Table 4. Multilevel binary logistic regression of factors associated with hypertension among pregnant and non-pregnant women in LMICs, DHS 2013–2023.

Variables	Pregnant women	Non-pregnant women
Variables	aOR (95%CI)^*	aOR (95% CI)^†
Individual level
Age (years)
15–24	1	1
25–34	2.00 (1.84 to 2.17)***	1.73 (1.69 to 1.77)***
35–49	3.31 (2.89 to 3.80)***	3.69 (3.60 to 3.77)***
Women's educational status
Not educated	1	1
Primary	0.98 (0.90 to 1.07)	0.86 (0.85 to 0.88)***
Secondary	0.74 (0.61 to 0.89)**	0.79 (0.76 to 0.82)***
Higher	0.87 (0.77 to 0.98)*	0.75 (0.74 to 0.77)***
Marital status
Never in union	1	1
Married	1.40 (1.05 to 1.86)*	1.24 (1.22 to 1.30)***
Widowed/divorced/separated	1.49 (0.98 to 2.28)	1.35 (1.29 to 1.40)***
Access to healthcare
Big problem	1	1
Not a big problem	0.97 (0.89 to 1.06)	0.99 (0.97 to 1.00)
Employment status
Not currently employed	1	1
Employed	0.93 (0.87 to 0.99)*	0.95 (0.92 to 0.96)***
Pregnancy termination
No	1	1
Yes	0.89 (0.81 to 0.98)*	0.94 (0.93 to 0.96)***
Smoking status
No	1	1
Yes	1.13 (0.98 to 1.32)	1.06 (1.04 to 1.09)***
Exposure to the media
No	1	1
Yes	1.16 (1.06 to 1.26)**	0.98 (0.97 to 0.99)*
Parity for both groups of WRA
Nullipara (0)	1	1
Primiparous (1)	0.79 (0.72 to 0.86)***	0.88 (0.86 to 0.91)***
Multiparous (2–4)	0.74 (0.67 to 0.81)***	0.86 (0.84 to 0.89)***
Grand multiparous (≥5)	0.47 (0.39 to 0.56)**	0.79 (0.76 to 0.81)***
Use of contraception^‡
No		1
Yes		1.06 (1.05 to 1.08)***
Body mass index (BMI)^§
Normal		1
Underweight		0.67 (0.66 to 0.68)***
Overweight/obesity		1.79 (1.76 to 1.81)***
Household level
Type of toilet facility
Improved	1	1
Unimproved	0.78 (0.72 to 0.85)***	0.89 (0.98 to 0.91)***
Number of individuals in the family
<5 people	1	1
5–10 people	0.83 (0.77 to 0.89)***	0.86 (0.85 to 0.87)***
>10 people	0.85 (0.73 to 0.99)*	0.80 (0.77 to 0.82)***
Sex of household head
Male	1	1
Female	0.83 (0.75 to 0.91)***	0.91 (0.89 to 0.93)***
Source of drinking water
Improved	1	1
Unimproved	0.89 (0.81 to 0.98)*	0.89 (0.87 to 0.91)***
Community level
Residence
Urban	1	1
Rural	1.14 (1.04 to 1.24)**	1.14 (1.12 to 1.16)***
Survey years
2013–2015	1	1
2016–2018	0.57 (0.09 to 3.61)	0.46 (0.42 to 0.49)***
2019–2021	1.33 (0.19 to 9.48)	0.93 (0.86 to 0.99)**
2022–2023	0.25 (0.03 to 1.88)	0.42 (0.39 to 0.45)***

Open in a new tab

*p<0.05, **p<0.01, ***p<0.001.

Adjusted for age, women’s educational status, marital status, access to healthcare, employment status, pregnancy termination, smoking status, exposure to the media, parity for both groups of WRA, type of toilet facility, number of individuals in the family, sex of household head, source of drinking water, residence, and survey years.

^†

Adjusted for women’s educational status, marital status, access to healthcare, employment status, pregnancy termination, smoking status, exposure to the media, parity for both groups of WRA, use of contraception, BMI, type of toilet facility, number of individuals in the family, sex of household head, source of drinking water, and residence, and survey years.

^‡

There are no pregnant women using contraception, so a valid comparison cannot be made.

^§

BMI is not reported because the mother's weight during pregnancy is not valid for analysis, as it is influenced by the baby's weight.

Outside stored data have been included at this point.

/-- CPA: refused SES without a run and BSY with a calibration step in flight; else it reads or sets items of the working copy, and only
them, and refuses RNG what R156 does not name. CFG NO clears the slot's marks and zero mean, CFG YES restores the active record's fields
or leaves k = 0 alone; after CFG and LCEL, Zcal is kept as copied without a zero capture, and with one it is the sum of the configured
slots' zero means as cell weights, rounded and limited to the slot's range (R160). The order of the first three checks, what CFG YES
clears, and that a step which has ended is in flight no more (log entry 30), the words of the capture marks (log entry 47), leading zeros
(log entry 48) and Tcal as a whole number of 0.1 °C (log entry 54, the model's choice) are the model's reading, as is CFG YES once a
failed write has dropped the active record (log entry 55, its choice). -/
def Obligations.WorkingCopyItems : Prop :=
  ∀ s : State, TakesCommands s.dev →
    (s.dev.mst.run = none → ∀ fs, exec (.cpa fs) s = .next (becomes s (refused .cpa .ses s.dev))) ∧
    (∀ w, s.dev.mst.run = some w →
      let holding (x : WorkCopy) (d : Device) : Device := { d with mst := { d.mst with run := some x } }
      let wrong (fs : List Text) : Prop := exec (.cpa fs) s = .next (becomes s (refused .cpa .rng s.dev))
      let sets (fs : List Text) (x : WorkCopy) : Prop :=
        exec (.cpa fs) s = .next (becomes s (holding x (answered .cpa fs s.dev)))
      (runStep s.dev ≠ none → ∀ fs, exec (.cpa fs) s = .next (becomes s (refused .cpa .bsy s.dev))) ∧
      (runStep s.dev = none →
        let whole : List RecordItem := [.max, .div, .per, .flt, .win, .band, .vint]
        let value : RecordItem → Text
          | .max => tOpt tNat w.max
          | .div => tOpt tNat w.d
          | .per => tNat w.p
          | .flt => tNat w.n
          | .win => tNat w.window
          | .band => tNat w.band
          | .vint => tNat w.vint
          | .zcal => ['-']
        (∀ item ∈ whole, exec (.cpa [item.text]) s = .next (becomes s (answered .cpa [item.text, value item] s.dev))) ∧
        (∀ i : SlotId, let c := w.slots.sel i
          exec (.cpa [slotText i]) s = .next (becomes s (answered .cpa
            [slotText i, if c.configured then tYes else tNo, tOpt (fun l => tNat (l / 100)) c.lcell, tInt c.k, tOpt tInt c.z,
              tOpt tInt c.tcal, tOpt tNat c.s, tOpt (fun l => tNat (l / 100)) c.lref, tOpt tNat c.serial,
              tSet [((w.marks.sel i).zeroCaptured, ['Z', 'E', 'R', 'O']), ((w.marks.sel i).spanCaptured, ['S', 'P', 'A', 'N'])]]
            s.dev))) ∧
        (∀ n, 500 ≤ n → n ≤ 150000 → sets [RecordItem.text .max, tNat n] { w with max := some n }) ∧
        (∀ n ∈ [1, 2, 5, 10, 20, 50], sets [RecordItem.text .div, tNat n] { w with d := some n }) ∧
        (∀ n ∈ [5, 10, 20], sets [RecordItem.text .per, tNat n] { w with p := n }) ∧
        (∀ n, 1 ≤ n → n ≤ 32 → sets [RecordItem.text .flt, tNat n] { w with n := n }) ∧
        (∀ n, 200 ≤ n → n ≤ 3000 → sets [RecordItem.text .win, tNat n] { w with window := n }) ∧
        (∀ n, 1 ≤ n → n ≤ 6 → sets [RecordItem.text .band, tNat n] { w with band := n }) ∧
        (∀ n, 30 ≤ n → n ≤ 730 → sets [RecordItem.text .vint, tNat n] { w with vint := n }) ∧
        (∀ (i : SlotId) (k : Int), -512 ≤ k → k ≤ 511 →
          sets [slotText i, SlotItem.text .tco, tInt k] { w with slots := w.slots.put i { w.slots.sel i with k := k } }) ∧
        (let settles (fs : List Text) (x : WorkCopy) : Prop :=
          ((∀ i, (x.marks.sel i).zeroCaptured = false) → sets fs { x with zcal := x.copied }) ∧
          ((∃ i, (x.marks.sel i).zeroCaptured = true) → ∃ v : SlotId → Int, (∀ i, ZeroPart x i (v i)) ∧
            sets fs { x with zcal := some ((slotsUsed x).map v).sum })
        (∀ (i : SlotId) (n : Nat), 1000 ≤ n → n ≤ 50000 → settles [slotText i, SlotItem.text .lcel, tNat n]
          { w with slots := w.slots.put i { w.slots.sel i with lcell := some (100 * n) } }) ∧
        (∀ i : SlotId, settles [slotText i, SlotItem.text .cfg, tNo]
          { w with slots := w.slots.put i { w.slots.sel i with configured := false },
                   marks := w.marks.put i ⟨false, false, none⟩ }) ∧
        (∀ i : SlotId, settles [slotText i, SlotItem.text .cfg, tYes]
          { w with slots := w.slots.put i (match s.dev.mst.active with
                     | some r => if (r.slots.sel i).configured then r.slots.sel i else ⟨true, none, 0, none, none, none, none, none⟩
                     | none => ⟨true, none, 0, none, none, none, none, none⟩),
                   marks := w.marks.put i ⟨false, false, none⟩ })) ∧
        (∀ f, (∀ item ∈ whole, f ≠ item.text) → ((∀ i, f ≠ slotText i) → wrong [f]) ∧ ∀ t, wrong [f, t]) ∧
        (∀ t, (readRange 500 150000 t = none → wrong [RecordItem.text .max, t]) ∧
          ((∀ n ∈ [1, 2, 5, 10, 20, 50], readNat t ≠ some n) → wrong [RecordItem.text .div, t]) ∧
          ((∀ n ∈ [5, 10, 20], readNat t ≠ some n) → wrong [RecordItem.text .per, t]) ∧
          (readRange 1 32 t = none → wrong [RecordItem.text .flt, t]) ∧
          (readRange 200 3000 t = none → wrong [RecordItem.text .win, t]) ∧
          (readRange 1 6 t = none → wrong [RecordItem.text .band, t]) ∧
          (readRange 30 730 t = none → wrong [RecordItem.text .vint, t])) ∧
        (∀ f g t, (∀ i, f ≠ slotText i) ∨ (∀ item ∈ [SlotItem.cfg, .lcel, .tco], g ≠ item.text) → wrong [f, g, t]) ∧
        (∀ (i : SlotId) t, (t ≠ tYes → t ≠ tNo → wrong [slotText i, SlotItem.text .cfg, t]) ∧
          (readRange 1000 50000 t = none → wrong [slotText i, SlotItem.text .lcel, t]) ∧
          ((∀ k, readInt t = some k → k < -512 ∨ 511 < k) → wrong [slotText i, SlotItem.text .tco, t])) ∧
        (∀ fs, fs = [] ∨ 3 < fs.length → wrong fs)))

aOR, adjusted OR; DHS, Demographic and Health Survey; LMICs, low-income and middle-income countries; WRA, women of reproductive age.

Discussion

To our knowledge, this study provides one of the first comprehensive analyses of hypertension prevalence and risk factors among pregnant and non-pregnant WRA in LMICs, offering critical insights into public health challenges in these settings. This analysis highlights a significant prevalence of hypertension with profound regional disparities, particularly within the populations of Côte d’Ivoire and Bangladesh. While the data identifies women aged 35–49 years and high BMI as consistent drivers of the condition, it also underscores how education levels and rural residence uniquely modulate hypertension risk across the different maternal statuses of pregnancy and non-pregnancy.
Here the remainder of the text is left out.